Does it mean that app & MS development should be fully separated (different code owners, disjunctive work streams, separate product management)? Not really. A key to high development agility & short delivery cycle are cross-functional, independent teams who are capable of creating fully operational increment of functionality within a short period of time. How to achieve that in a world of separate applications & MS that map m:n to each other?

  1. If you have a comfort of a short development cycle for both services & apps, problem is practically non-existent, delays are much shorter & as long as you have properly defined products (& their owners), friction between separate prioritization shouldn't be noticeable

  2. If there are several teams, but the communication is smooth, people are co-located, capable of highly efficient co-operation, understand their common goal & share the same (or at least congruent) vision - you can try shared code ownership (I've already written whole blog post about that here)

  3. If your org opts for clear code ownership BUT you have decent tooling (CI + short feedback loop, DVCS, static code analysis, etc.) & mature processes (peer code review, mature continuous improvement loop: experiments + validated learning), you can try internal Open Source model (here's a great reference to get the idea)

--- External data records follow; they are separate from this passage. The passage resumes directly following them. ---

/-- A one-byte field that may be absent: absent, or in the range `lo` to `hi`. -/
def absentOrIn (lo hi n : Nat) : Bool :=
  n == 0xFF || (decide (lo ≤ n) && decide (n ≤ hi))

/-- `n` lies in the range `lo` to `hi`. -/
def inRange (lo hi n : Nat) : Bool :=
  decide (lo ≤ n) && decide (n ≤ hi)

/-! ## Terms (Table 3-3) -/

/-- The term stored at an offset. -/
def termAt (bs : List Byte) (i : Nat) : Term where
  kind := bs.getD i 0xFF
  index := bs.getD (i + 1) 0xFF
  value := bs.getD (i + 2) 0xFF
  qualifier := bs.getD (i + 3) 0xFF

/-- The term's four bytes as stored. -/
def termBytes (t : Term) : List Byte :=
  [t.kind, t.index, t.value, t.qualifier]

/-- The kinds of term. -/
inductive TermKind where
  | lever
  | track
  | sect
  | release
  | signalOff
deriving DecidableEq, Repr

/-- The kind of a term, when its code is defined. -/
def termKind (t : Term) : Option TermKind :=
  match t.kind.toNat with
  | 1 => some .lever
  | 2 => some .track
  | 3 => some .sect
  | 4 => some .release
  | 5 => some .signalOff
  | _ => none

/-- The lever that a LEVER term names. -/
def termLever (t : Term) : Option Lever :=
  if termKind t = some .lever then leverOf t.index.toNat else none

/-- The signal lever that a SIGNAL_OFF term names. -/
def termSignal (t : Term) : Option Lever :=
  if termKind t = some .signalOff then leverOf t.index.toNat else none

/-- The track circuit that a TRACK term names. -/
def termTrack (t : Term) : Option Tc :=
  if termKind t = some .track then tcOf t.index.toNat else none

/-- The section that a SECTION term names. -/
def termSection (t : Term) : Option (Line × Side) :=
  if termKind t = some .sect then sectionOf t.index.toNat else none

/-- The line that a RELEASE term names. -/
def termRelease (t : Term) : Option Line :=
  if termKind t = some .release then lineOf t.index.toNat else none

/-- A position byte: lever 0x01 to 0x30 at N, or 0x81 to 0xB0 at R. -/
def leverAtEnd (n : Nat) : Option (Lever × LeverEnd) :=
  match leverOf n with
  | some l => some (l, .n)
  | none => if 0x80 ≤ n then (leverOf (n - 0x80)).map fun l => (l, .r) else none

/-- The qualifier of a term: the lever Q and the position (R39). -/
def termQualifier (t : Term) : Option (Lever × LeverEnd) :=
  leverAtEnd t.qualifier.toNat

/-- The qualifier is absent or names a lever with a position. -/
def qualifierDefined (t : Term) : Bool :=
  t.qualifier == 0 || (termQualifier t).isSome

/-- The term's index lies in the range of its kind. -/
def termIndexInRange (t : Term) : Bool :=
  match termKind t with
  | some .lever => inRange 1 48 t.index.toNat
  | some .track => inRange 1 24 t.index.toNat
  | some .sect => inRange 1 6 t.index.toNat
  | some .release => inRange 1 3 t.index.toNat
  | some .signalOff => inRange 1 48 t.index.toNat
  | none => false

/-- The required value is the one R38 gives for the term's kind and index. Where a SECTION index is out of range,
R38 gives none, and either code is let through for the reference check to judge (log 26). -/
def termValueDefined (t : Term) : Bool :=
  match termKind t with
  | some .lever => inRange 0 1 t.value.toNat
  | some .sect =>
    match sectionOf t.index.toNat with
    | some (_, .incoming) => t.value == 0
    | some (_, .outgoing) => t.value == 1
    | none => inRange 0 1 t.value.toNat
  | some .track => t.value == 0
  | some .release => t.value == 0
  | some .signalOff => t.value == 0
  | none => false

/-- The term has no undefined value. -/
def termDefined (t : Term) : Bool :=
  (termKind t).isSome && termIndexInRange t && termValueDefined t && qualifierDefined t

/-! ## The lever record (Table 3-2) -/

/-- The kind code of a lever record: 1 SIGNAL, 2 POINTS, 3 LOCK, 4 RELEASE, 5 SPARE. -/
def leverKind (bs : List Byte) : Nat :=
  byteAt bs 0

/-- The role code: 0 NONE, 1 HOME, 2 STARTING, 3 DISTANT, 4 SHUNT. -/
def leverRole (bs : List Byte) : Nat :=
  byteAt bs 1

/-- The line field, 0xFF when absent. -/
def leverLineCode (bs : List Byte) : Nat :=
  byteAt bs 2

/-- The record is of kind SIGNAL. -/
def isSignalRecord (bs : List Byte) : Bool :=
  leverKind bs == 1

/-- The record is of kind SPARE. -/
def isSpareRecord (bs : List Byte) : Bool :=
  leverKind bs == 5

/-- The signal is a HOME or a STARTING. -/
def isHomeOrStarting (bs : List Byte) : Bool :=
  isSignalRecord bs && (leverRole bs == 1 || leverRole bs == 2)

/-- The line of a HOME or STARTING lever. -/
def leverLine (bs : List Byte) : Option Line :=
  lineOf (leverLineCode bs)

/-- The approach TC, when present. -/
def approachTc (bs : List Byte) : Option Tc :=
  tcOf (byteAt bs 3)

/-- The passing TC, when present. -/
def passingTc (bs : List Byte) : Option Tc :=
  tcOf (byteAt bs 4)

/-- The approach lock mode is ALWAYS. -/
def locksAlways (bs : List Byte) : Bool :=
  byteAt bs 5 == 1

/-- The stored time release in seconds; absent reads as 65535 (R37). -/
def timeReleaseStored (bs : List Byte) : Nat :=
  pairAt bs 6

/-- The time release T in ms, clamped to 30 to 240 s (R36, R106). -/
def timeReleaseMs (bs : List Byte) : Nat :=
  clampTo 30 240 (timeReleaseStored bs) * 1000

/-- The ToReverse count as stored. -/
def toReverseCount (bs : List Byte) : Nat :=
  byteAt bs 8

/-- The ToNormal count as stored. -/
def toNormalCount (bs : List Byte) : Nat :=
  byteAt bs 9

/-- The ToReverse list, in order. Terms beyond the count are not read; a SPARE record has no list (R37). -/
def toReverse (bs : List Byte) : List Term :=
  if isSpareRecord bs then []
  else (List.range (min (toReverseCount bs) 12)).map fun k => termAt bs (10 + 4 * k)

/-- The ToNormal list, in order. -/
def toNormal (bs : List Byte) : List Term :=
  if isSpareRecord bs then []
  else (List.range (min (toNormalCount bs) 8)).map fun k => termAt bs (58 + 4 * k)

/-- The role is one the kind allows (R37, R47). -/
def roleDefined (bs : List Byte) : Bool :=
  if isSignalRecord bs then inRange 1 4 (leverRole bs) else leverRole bs == 0

/-- The lever record holds no undefined value: no undefined kind or code, no index out of range, no required field
absent, no count above its limit (R36). Of a SPARE record only the kind is read (R37). -/
def leverDefined (bs : List Byte) : Bool :=
  isSpareRecord bs ||
    (inRange 1 4 (leverKind bs) && roleDefined bs &&
      absentOrIn 1 3 (leverLineCode bs) && absentOrIn 1 24 (byteAt bs 3) && absentOrIn 1 24 (byteAt bs 4) &&
      absentOrIn 0 1 (byteAt bs 5) &&
      decide (toReverseCount bs ≤ 12) && decide (toNormalCount bs ≤ 8) &&
      (toReverse bs).all termDefined && (toNormal bs).all termDefined &&
      (!isHomeOrStarting bs || (leverLine bs).isSome && (passingTc bs).isSome) &&
      (!isSignalRecord bs || inRange 0 1 (byteAt bs 5)))

/-- A lever copy is sound (R74). -/
def leverSound (c : Option RecordCopy) : Bool :=
  copySound leverDefined c

/-- A lever is SPARE: its slot holds no record, or a sound record of kind SPARE (R74). -/
def copySpare (c : Option RecordCopy) : Bool :=
  match c with
  | none => true
  | some r => leverSound (some r) && isSpareRecord r.bytes

/-- The held set: the levers named by LEVER terms of the ToReverse list, each once, in increasing number (R40). -/
def heldSet (bs : List Byte) : List Lever :=
  (List.finRange 48).filter fun l => (toReverse bs).any fun t => termLever t = some l

/-! ## The TRACK record (Table 3-4) -/

/-- The code identities (R54). -/
inductive TrackCode where
  | a
  | b
  | c
  | d
deriving DecidableEq, Repr

/-- The code identity, when defined. -/
def trackCode (bs : List Byte) : Option TrackCode :=
  match byteAt bs 0 with
  | 1 => some .a
  | 2 => some .b
  | 3 => some .c
  | 4 => some .d
  | _ => none

/-- The TRACK record's code identity is defined (R66). -/
def trackDefined (bs : List Byte) : Bool :=
  (trackCode bs).isSome

/-- A TRACK copy is sound (R66). -/
def trackSound (c : Option RecordCopy) : Bool :=
  copySound trackDefined c

/-- The pick-up count Npu, clamped to 2 to 15 (R42). -/
def pickUpCount (bs : List Byte) : Nat :=
  clampTo 2 15 (byteAt bs 1)

/-- The shunt hold Th in ms: stored in steps of 100 ms, a step count above 300 used as 300 (R42). -/
def shuntHold (bs : List Byte) : Nat :=
  min 300 (pairAt bs 2) * 100

/-- A 12-byte name at an offset; a text of all 0xFF bytes is absent and reads as all 0x00. -/
def nameAt (bs : List Byte) (i : Nat) : List Byte :=
  let name := fitBytes 12 0xFF (bs.drop i)
  if name.all (· = 0xFF) then padBytes 12 0 else name

/-! ## The LINES record (Table 3-5) -/

/-- The line is worked SINGLE. -/
def workedSingle (bs : List Byte) : Bool :=
  byteAt bs 0 == 1

/-- auto_entering is on. -/
def autoEntering (bs : List Byte) : Bool :=
  byteAt bs 1 == 1

/-- The home lever. -/
def homeLever (bs : List Byte) : Option Lever :=
  leverOf (byteAt bs 2)

/-- The starting lever. -/
def startingLever (bs : List Byte) : Option Lever :=
  leverOf (byteAt bs 3)

/-- The entry TC. -/
def entryTc (bs : List Byte) : Option Tc :=
  tcOf (byteAt bs 4)

/-- The berth TC. -/
def berthTc (bs : List Byte) : Option Tc :=
  tcOf (byteAt bs 5)

/-- The exit TC. -/
def exitTc (bs : List Byte) : Option Tc :=
  tcOf (byteAt bs 6)

/-- The through partner, when present. -/
def throughPartner (bs : List Byte) : Option Line :=
  lineOf (byteAt bs 7)

/-- The LINES record holds no undefined value (R36, R43). -/
def linesDefined (bs : List Byte) : Bool :=
  inRange 0 1 (byteAt bs 0) && inRange 0 1 (byteAt bs 1) &&
    (homeLever bs).isSome && (startingLever bs).isSome &&
    (entryTc bs).isSome && (berthTc bs).isSome && (exitTc bs).isSome && absentOrIn 1 3 (byteAt bs 7)

/-- A LINES copy is sound (R127). -/
def linesSound (c : Option RecordCopy) : Bool :=
  copySound linesDefined c

/-- The bytes of a LINES copy, when it is sound. -/
def soundLine (c : Option RecordCopy) : Option (List Byte) :=
  if linesSound c then some (copyBytes c) else none

/-! ## The OPTIONS record (Table 3-6) -/

/-- The stored pattern count. -/
def patternCount (bs : List Byte) : Nat :=
  byteAt bs 7

/-- The OPTIONS record holds no undefined value (R36, R44). -/
def optionsDefined (bs : List Byte) : Bool :=
  inRange 0 1 (byteAt bs 6) && decide (patternCount bs ≤ 16) &&
    (List.range (patternCount bs)).all fun k => (leverAtEnd (byteAt bs (8 + k))).isSome

/-- The OPTIONS record's bytes, when they may be used; otherwise every field takes its default (R44). -/
def soundOptions (c : Option RecordCopy) : Option (List Byte) :=
  if copySound optionsDefined c then some (copyBytes c) else none

/-- The reset hold time in ms (R44). -/
def resetHoldMs (c : Option RecordCopy) : Nat :=
  match soundOptions c with
  | none => 120000
  | some bs => clampTo 60 600 (pairAt bs 0) * 1000

/-- The section release time in ms (R44). -/
def sectionReleaseMs (c : Option RecordCopy) : Nat :=
  match soundOptions c with
  | none => 180000
  | some bs => clampTo 60 600 (pairAt bs 2) * 1000

/-- The refresh interval Tr in ms (R44). -/
def refreshInterval (c : Option RecordCopy) : Nat :=
  match soundOptions c with
  | none => 40
  | some bs => clampTo 20 80 (pairAt bs 4)

/-- The through pair of the options is A with B. -/
def hasThroughPair (c : Option RecordCopy) : Bool :=
  match soundOptions c with
  | none => false
  | some bs => byteAt bs 6 == 1

/-- The entries of a switch-out pattern as stored. -/
def patternEntries (bs : List Byte) : List (Lever × LeverEnd) :=
  (List.range (min (patternCount bs) 16)).filterMap fun k => leverAtEnd (byteAt bs (8 + k))

/-- The switch-out pattern (R44). -/
def switchOutPattern (c : Option RecordCopy) : List (Lever × LeverEnd) :=
  match soundOptions c with
  | none => []
  | some bs => patternEntries bs

/-! ## The INDICATION record (Table 3-7) -/

/-- The source kinds of a lamp (R45). -/
inductive LampSource where
  | lever
  | track
  | sectionIn
  | sectionOut
  | routeLock
  | signalOut
  | offer
  | boxMode
  | timebase
deriving DecidableEq, Repr

/-- The source kind, when its code is defined. -/
def lampSource (bs : List Byte) : Option LampSource :=
  match byteAt bs 2 with
  | 1 => some .lever
  | 2 => some .track
  | 3 => some .sectionIn
  | 4 => some .sectionOut
  | 5 => some .routeLock
  | 6 => some .signalOut
  | 7 => some .offer
  | 8 => some .boxMode
  | 9 => some .timebase
  | _ => none

/-- The number of conditions a source kind has (R45). -/
def lampConditions : LampSource → Nat
  | .lever => 5
  | .track => 2
  | .sectionIn => 3
  | .sectionOut => 4
  | .routeLock => 2
  | .signalOut => 1
  | .offer => 2
  | .boxMode => 5
  | .timebase => 1

/-- The source index lies in the range of the source kind (R45). -/
def lampIndexInRange (k : LampSource) (n : Nat) : Bool :=
  match k with
  | .lever => inRange 1 48 n
  | .track => inRange 1 24 n
  | .sectionIn => inRange 1 3 n
  | .sectionOut => inRange 1 3 n
  | .routeLock => inRange 1 48 n
  | .signalOut => inRange 1 48 n
  | .offer => inRange 1 3 n
  | .boxMode => n == 0
  | .timebase => n == 0

/-- The source kind, condition, display and fault display hold defined codes (R47). -/
def lampCodesDefined (bs : List Byte) : Bool :=
  match lampSource bs with
  | none => false
  | some k => decide (byteAt bs 4 < lampConditions k) && inRange 0 1 (byteAt bs 5) && inRange 0 1 (byteAt bs 6)

/-- The INDICATION record holds no undefined value apart from its row and column, which decide whether it places a
lamp at all (R36, R151). -/
def lampDefined (bs : List Byte) : Bool :=
  lampCodesDefined bs &&
    match lampSource bs with
    | none => false
    | some k => lampIndexInRange k (byteAt bs 3)

/-- The position (16 × row + column) at which a record places its lamp, when its row and column are in range. -/
def lampPlace (bs : List Byte) : Option (Fin 512) :=
  if h : byteAt bs 0 ≤ 31 ∧ byteAt bs 1 ≤ 15 then
    some ⟨byteAt bs 0 * 16 + byteAt bs 1, by omega⟩
  else none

  4. Obviously, the easiest way is to go with the closest approximation method - try to group apps & MS in domain-based silos as well as possible: TBH if you manage the applications right, each of them should have a clear business purpose (the best test: for each new functionality it should be perfectly clear which application it should be added to), so it should in a natural way be "closer" (more calls) to some of MS. Of course there will be some MS that belong nowhere (or rather - everywhere): mainly infrastructure ones, but that's unavoidable.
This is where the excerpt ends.